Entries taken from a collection
============================================================

-- ==== Sys2Proof/Tests/Slice0.lean ====
section
/-! SUPPORT. Tests: words that the spec prints, small states that meet the hypotheses of the statements, ill-formed terms, the spec's worked
examples and single steps. Expected values come from the spec or from hand calculation. -/

namespace Sys2Proof.Tests

open Sys2Proof Sys2Proof.Machine

/-- The guard that is always true. -/
def always : Guard := ⟨false, 0⟩

/-! ## Words printed in the spec (its tables of words: 03, 05 to 12, 15 to 20) -/

/-- cmp.eq p3, g8, 6 from the fields of R410: the word that the spec prints for it has gd 1 (log 30). -/
theorem test_words_scalar :
    decode 0x02000C108000000000000000#96 = .ok (.add always 3 1 2) ∧ decode 0x230100000000FFFFFFFFFFFC#96 = .ok (.br ⟨false, 1⟩ (-4))
      ∧ decode 0x2F000C800000000000000006#96 = .ok (.cmpk always .eq 3 8 6)
      ∧ decode 0x170004000000000000000054#96 = .ok (.movk always 1 84)
      ∧ decode 0x15300420C000000000000000#96 = .ok (.cmp always .le 1 2 3)
      ∧ decode 0x07100C108000000000000000#96 = .ok (.rem always true 3 1 2)
      ∧ decode 0x280000081008000000000000#96 = .ok (.yield always 8 0x81)
      ∧ decode 0x2400F4000000000000000002#96 = .ok (.call always 61 2)
      ∧ decode 0x250103D00000000000000000#96 = .ok (.ret ⟨false, 1⟩ 61)
      ∧ decode 0x230000000000FFFFFFFFFFFA#96 = .ok (.br always (-6))
      ∧ decode 0x270000700000FFFFFFFFFFFD#96 = .ok (.loop always 7 (-3)) := by decide

theorem test_words_vector :
    decode 0x4000C00C00C00C0000000000#96 = .ok (.vseqOpen always)
      ∧ decode 0x4010C00809C00C0000000000#96 = .ok (.vseqLoop always 9)
      ∧ decode 0x4100004004001C0010000000#96 = .ok (.vadd always .f32 { dst := .tile 4, a := .tile 4, b := .tile 1, c := .none, shape := 2 })
      ∧ decode 0x4100408001002C0010000000#96 = .ok (.vadd always .f32 { dst := .ring 1 0, a := .tile 1, b := .tile 2, c := .none, shape := 2 })
      ∧ decode 0x530000A004C00C0010000200#96 = .ok (.vzip always 4 .f32 { dst := .tile 10, a := .tile 4, b := .none, c := .none, shape := 2 })
      ∧ decode 0xB400003003805C0010000080#96
          = .ok (.csend always 1 { dst := .tile 3, a := .tile 3, b := .scalar 5, c := .none, shape := 2 }) := by decide

theorem test_words_tensor :
    decode 0x6000004C00C00C000007FF00#96 = .ok (.tzero always (-1) { dst := .tile 4, a := .none, b := .none, c := .none })
      ∧ decode 0x6400002001C00C0003800000#96 = .ok (.tquant always .f32 ⟨3, true⟩ false { dst := .tile 2, a := .tile 1, b := .none, c := .none })
      ∧ decode 0x6100004002003C0003980000#96
          = .ok (.tmma always ⟨3, true⟩ ⟨1, true⟩ false false { dst := .tile 4, a := .tile 2, b := .tile 3, c := .none })
      ∧ decode 0x6300005004C00C0000000000#96 = .ok (.tread always .f32 { dst := .tile 5, a := .tile 4, b := .none, c := .none })
      ∧ decode 0x6200004005C00C0000000000#96 = .ok (.tacc always { dst := .tile 4, a := .tile 5, b := .none, c := .none })
      ∧ decode 0x6C001C0021040000000F4240#96 = .ok (.tcap always 7 4 4 0b010 1000000)
      ∧ decode 0x6B0018700000440427700000#96 = .ok (.tmx always 6 7 (.mma 4 1 2 ⟨3, true⟩ ⟨3, true⟩ false false)) := by decide

theorem test_words_memory :
    decode 0x74000C000000000009841000#96 = .ok (.tdef always 3 0 0x9841000) ∧ decode 0x7A000C600000000000000000#96 = .ok (.cp always .inn .core 3 ⟨6, 0, 0⟩)
      ∧ decode 0x7E0000000000000000000009#96 = .ok (.fence always .core 0b01001)
      ∧ decode 0x7E0000000100000000000001#96 = .ok (.fence always .crew 1)
      ∧ decode 0x7000FC801800000000000000#96 = .ok (.ld always false .d 63 ⟨8, 0, 0⟩)
      ∧ decode 0x7D20FC401901000000000000#96 = .ok (.red always .add .d .crew false true 63 ⟨4, 0, 0⟩)
      ∧ decode 0x772020000000000000000000#96 = .ok (.tsetReady always 8) := by decide
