/-- The block-specific registers of a page of kind `k`. -/
def PageKind.regs : PageKind → List RegRow
  | .dev => devRegs
  | .hp => hpRegs
  | .boot => bootRegs
  | .sec => secRegs
  | .fuse => fuseRegs
  | .pwr => pwrRegs
  | .beat => beatRegs
  | .icu => icuRegs
  | .err => errRegs
  | .recd => recdRegs
  | .dbg => dbgRegs
  | .core => coreRegs
  | .caller => callerRegs
  | .clus => clusRegs
  | .link => linkRegs
  | .fmc => fmcRegs
  | .cxl => cxlRegs
  | .red => redRegs
  | .upd => updRegs
  | .strm => strmRegs

/-- The row that holds page offset `o`, if any. -/
def RegRow.find : List RegRow → Nat → Option RegRow
  | [], _ => none
  | r :: rs, o =>
    if r.off ≤ o ∧ o < r.off + r.count * max r.stride 4 ∧ (o - r.off) % max r.stride 4 = 0 then some r
    else RegRow.find rs o

/-- The register at I/O offset `a` (R342); ICU.CTRL and the page header come before the block's registers. -/
def regAt (a : Nat) : Option RegRow :=
  match pageKind (a / 0x1000) with
  | none => none
  | some (k, _) =>
    if a % 0x1000 = 8 ∧ k ≠ .icu then some ⟨8, 1, 0, []⟩
    else if a % 0x1000 < 0x100 ∧ a % 0x1000 ≠ 8 then RegRow.find headerRegs (a % 0x1000)
    else RegRow.find k.regs (a % 0x1000)

/-- The bits of a field as a mask. -/
def Fld.mask (f : Fld) : Nat := (2 ^ (f.hi - f.lo + 1) - 1) * 2 ^ f.lo

/-- The mask of the fields of class `c`. -/
def RegRow.mask (r : RegRow) (c : FClass) : Reg32 :=
  BitVec.ofNat 32 ((r.flds.filter fun f => f.cls = c).foldl (fun m f => m + f.mask) 0)

/-- The reset value of a register. -/
def RegRow.resetVal (r : RegRow) : Reg32 :=
  BitVec.ofNat 32 (r.flds.foldl (fun m f => m + f.reset * 2 ^ f.lo) 0)

/-- The fixed fields of the ICU source registers (R388). -/
def icuFixed (n : Nat) : Option (Reg32 × Reg32) :=
  if n = 0 ∨ n = 1 then some (0x30F, 0x30F)
  else if 0xA0 ≤ n ∧ n ≤ 0xDF then some (0x200, 0x200)
  else none

/-- The reset value of the register at I/O offset `a`: the default of `State.io` (R346, R388, R401). -/
def ioReset (a : Nat) : Reg32 :=
  match pageKind (a / 0x1000) with
  | none => 0
  | some (k, i) =>
    if a % 0x1000 = 0 then BitVec.ofNat 32 (k.code * 2 ^ 24 + i)
    else
      match regAt a with
      | none => 0
      | some r =>
        if k = .icu ∧ 0x400 ≤ a % 0x1000 ∧ a % 0x1000 < 0x800 then
          match icuFixed ((a % 0x1000 - 0x400) / 4) with
          | some (m, v) => (r.resetVal &&& ~~~m) ||| v
          | none => r.resetVal
        else r.resetVal

/-- I/O offset `o` of page `p`. -/
abbrev ioa (p o : Nat) : Nat := p * 0x1000 + o

end Sys2Proof.Machine
end

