-- ==== Sys2Proof/Machine/Tab.lean ====
section
/-! DEFINITION. Sparse tables: lists of (key, value) pairs in one canonical form, keys strictly rising and no entry
equal to its default. The memory, the register file and the I/O registers are such tables. -/
namespace Sys2Proof.Machine

/-- A sparse table from keys to values. -/
abbrev Tab (α : Type) := List (Nat × α)

/-- The value at `k`, or the default. -/
def Tab.get {α : Type} (d : Nat → α) : Tab α → Nat → α
  | [], k => d k
  | (j, v) :: t, k => if k = j then v else if k < j then d k else Tab.get d t k

/-- Insert or replace the entry of `k`. -/
def Tab.insert {α : Type} (k : Nat) (v : α) : Tab α → Tab α
  | [] => [(k, v)]
  | (j, w) :: t =>
    if k < j then (k, v) :: (j, w) :: t
    else if k = j then (k, v) :: t
    else (j, w) :: Tab.insert k v t

/-- Remove the entry of `k`. -/
def Tab.erase {α : Type} (k : Nat) : Tab α → Tab α
  | [] => []
  | (j, w) :: t => if k < j then (j, w) :: t else if k = j then t else (j, w) :: Tab.erase k t

/-- Write `v` at `k`: writing the default removes the entry, so that equal tables are equal lists. -/
def Tab.put {α : Type} [DecidableEq α] (d : Nat → α) (t : Tab α) (k : Nat) (v : α) : Tab α :=
  if v = d k then Tab.erase k t else Tab.insert k v t

/-- Every key of the table is above `k`. -/
def Tab.above {α : Type} (k : Nat) : Tab α → Bool
  | [] => true
  | (j, _) :: _ => decide (k < j)

/-- The canonical form: keys rise strictly and no entry equals its default. -/
def Tab.wf {α : Type} [DecidableEq α] (d : Nat → α) : Tab α → Bool
  | [] => true
  | (j, v) :: t => decide (v ≠ d j) && Tab.above j t && Tab.wf d t

/-- Remove every entry whose key satisfies `p`. -/
def Tab.drop {α : Type} (p : Nat → Bool) (t : Tab α) : Tab α := t.filter fun e => !p e.1

end Sys2Proof.Machine
end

============================================================

Which lines above hold the string "theorem"? Copy every one of them.

▶ **TASK OUTPUT**:
theorem test_words_scalar :
theorem test_words_vector :
theorem test_words_tensor :
theorem test_words_memory :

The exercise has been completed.